Il patrimonio culturale come ponte fra i popoli e strumento per arrivare alla pace. È questo il senso del restauro della Basilica della Natività di Betlemme, uno dei massimi luoghi sacri per la cristianità ma in una regione al centro del conflitto fra Israele e palestinesi, e a volte anche fra le diverse confessioni cristiane. Il restauro, durato tre anni, è stato curato da 170 esperti italiani per la ditta Piacenti Spa di Prato e ha portato alla scoperta, tra l’altro, di diversi mosaici risalenti al periodo bizantino. Un successo dell’expertise italiana che è stato celebrato con la proiezione del docufilm “Restaurare il cielo”, proiettato all’American Colony Hotel di Gerusalemme Est, luogo storico di incontri di politici e diplomatici.
Litigi fra cristiani
L’evento è stato organizzato dal Consolato generale d’Italia a Gerusalemme e ha visto la partecipazione uno fianco all’altro dei vertici delle Chiese cristiane, a cominciare dal neo-insediato Amministratore Apostolico, Pierbattista Pizzaballa. Cosa non scontata a Gerusalemme. La Natività è luogo di culto per i latini (cattolici), ma anche per armeni, greci e per le altre confessioni cristiane e spesso ci sono stati “litigi” sulla sua gestione e manutenzione. In prima fila alla proiezione c’erano anche i rappresentanti dell’Autorità palestinese, che ha messo d’accordo le diverse Chiese. Il restauro, che non aveva luogo da secoli, era urgente, e c’erano pericoli strutturali per la Basilica.

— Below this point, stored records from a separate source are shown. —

-- ==== Sys2Proof/Tests/Slice0.lean ====
section
/-! SUPPORT. Tests: ill-formed terms, one written-out word per constructor, single steps against the values of the spec
(95_test_vectors.md and the examples of the rules), and for every obligation with hypotheses a state and operands that meet
them, clause by clause. -/

namespace Sys2Proof.Tests

-- One theorem at a time: the kernel evaluations below, run side by side, take one thread stack each.
set_option Elab.async false

open Sys2Proof.Machine Sys2Proof.Claims

/-! ### Helpers -/

/-- The result of a completed operation. -/
def result (o : Outcome) : Option Result :=
  match o with
  | .next s => some s.result
  | _ => none

/-- The reason of a refused one. -/
def refusal (o : Outcome) : Option Refusal :=
  match o with
  | .refused r => some r
  | _ => none

/-- The state after a completed operation (reset after any other). -/
def after (o : Outcome) : State :=
  match o with
  | .next s => s
  | _ => State.reset

/-- The result of one operation on the machine right after reset. -/
def run (i : Instr) : Option Result := result (exec i State.reset)

/-- A command word written out, with its operands. -/
def cmd (w : BitVec 14) (bytes : Bytes) (nums : List Nat) : Request := ⟨.cmd w, ⟨bytes, nums⟩⟩

/-- Whether a request decodes to an operation. -/
def reads (r : Request) (i : Instr) : Bool :=
  match decode r with
  | .ok j => decide (j = i)
  | .error _ => false

/-- Whether a request is rejected for a reason. -/
def rejects (r : Request) (e : DecodeError) : Bool :=
  match decode r with
  | .ok _ => false
  | .error f => decide (f = e)

/-! ### WellFormed and the decoder's rejections -/

/-- `PUT_BITS` of a value wider than its field is ill formed (40_bit_io.md R131), and its request is rejected. -/
theorem test_illformed_putBits :
    (Instr.putBits [0] 0 3 8).wellFormed = false ∧ (Instr.putBits [0] 0 3 7).wellFormed = true ∧
    rejects (encode (.putBits [0] 0 3 8)) .operandBundle = true := by decide

/-- `CRC16` of 257 bytes is ill formed (43_crc16.md R232), and its request is rejected; 256 bytes are well formed. -/
theorem test_illformed_crc16 :
    (Instr.crc16 (List.replicate 257 0)).wellFormed = false ∧ (Instr.crc16 (List.replicate 256 0)).wellFormed = true ∧
    rejects (encode (.crc16 (List.replicate 257 0))) .operandBundle = true := by decide +kernel

/-- `DECODE` of 257 bytes is ill formed (42_message_codecs.md R155), and its request is rejected; 256 bytes are well formed. -/
theorem test_illformed_decode :
    (Instr.decode 32 (List.replicate 257 0)).wellFormed = false ∧
    (Instr.decode 32 (List.replicate 256 0)).wellFormed = true ∧
    rejects (encode (.decode 32 (List.replicate 257 0))) .operandBundle = true := by decide +kernel

/-- Words that are no operation (30_encoding.md R99), and a bundle with a number too many or too wide. -/
theorem test_rejected_words :
    rejects (cmd 0b00000000000000#14 [] []) .unassignedCmd = true ∧
    rejects (cmd 0b11111100000000#14 [] []) .unassignedCmd = true ∧
    rejects (cmd 0b11000000000001#14 [] []) .noSuchClass = true ∧
    rejects (cmd 0b11000111111111#14 [] []) .noSuchClass = true ∧
    rejects (cmd 0b11001000000010#14 [] []) .noSuchClass = true ∧
    rejects ⟨.ident 0b00000000000001000000000000000000#32, ⟨[], [0]⟩⟩ .noIdentRow = true ∧
    rejects (cmd 0b00000100000000#14 [0, 0] [0, 65536]) .operandBundle = true ∧
    rejects (cmd 0b00000100000000#14 [0, 0] [0, 1, 2]) .operandBundle = true := by decide

/-! ### One word per constructor, written out from 30_encoding.md R80, R89, R91, R92, R99 -/

theorem test_words_bit_io :
    reads (cmd 0b00000100000000#14 [1, 2] [0, 7400]) (.putU16 [1, 2] 0 7400) = true ∧
    reads (cmd 0b00001000000000#14 [1] [3, 10]) (.putU24 [1] 3 10) = true ∧
    reads (cmd 0b00001100000000#14 [1] [3, 10]) (.putU32 [1] 3 10) = true ∧
    reads (cmd 0b00010000000000#14 [1] [3, 10]) (.putU56 [1] 3 10) = true ∧
    reads (cmd 0b00010111111111#14 [1] [3, 10]) (.putU64 [1] 3 10) = true ∧
    reads (cmd 0b00011000000000#14 [1] [3]) (.getU16 [1] 3) = true ∧
    reads (cmd 0b00011100000000#14 [1] [3]) (.getU24 [1] 3) = true ∧
    reads (cmd 0b00100000000000#14 [1] [3]) (.getU32 [1] 3) = true ∧
    reads (cmd 0b00100100000000#14 [1] [3]) (.getU56 [1] 3) = true ∧
    reads (cmd 0b00101000000000#14 [1] [3]) (.getU64 [1] 3) = true ∧
    reads (cmd 0b00101100000000#14 [1] [3, 5, 31]) (.putBits [1] 3 5 31) = true ∧
    reads (cmd 0b00110000000000#14 [1] [3, 5]) (.getBits [1] 3 5) = true := by decide

theorem test_words_pure :
    reads (cmd 0b01000000000000#14 [] [1, 2, 3, 4]) (.makeId 1 2 3 4) = true ∧
    reads (cmd 0b01000100000000#14 [] [9]) (.splitId 9) = true ∧
    reads (cmd 0b01001000100000#14 [] [10, 20]) (.wireId 32 10 20) = true ∧
    reads (cmd 0b01100000000000#14 [5, 6] []) (.crc16 [5, 6]) = true ∧
    reads (cmd 0b01100100010000#14 [] []) (.sizeOf 16) = true ∧
    reads (cmd 0b01101010100000#14 [5] []) (.decode 160 [5]) = true := by decide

Protettore dei luoghi santi
Il particolare coinvolgimento dell’Italia è dovuto anche al ruolo di “protettore dei luoghi santi cristiani” riconosciuto, da oltre 150 anni, al Console Generale d’Italia e agli altri tre “consolati latini” presenti a Gerusalemme (Francia, Spagna e Belgio). Una funzione che si tramanda dal trattato di pace che pose termine alla guerra di Crimea, nel 1853. L’allora Regno sabaudo era alleato della Francia contro la Russia e uno degli obiettivi della guerra era la competizione per la protezione dei cristiani in Terra Santa fra cattolici e ortodossi.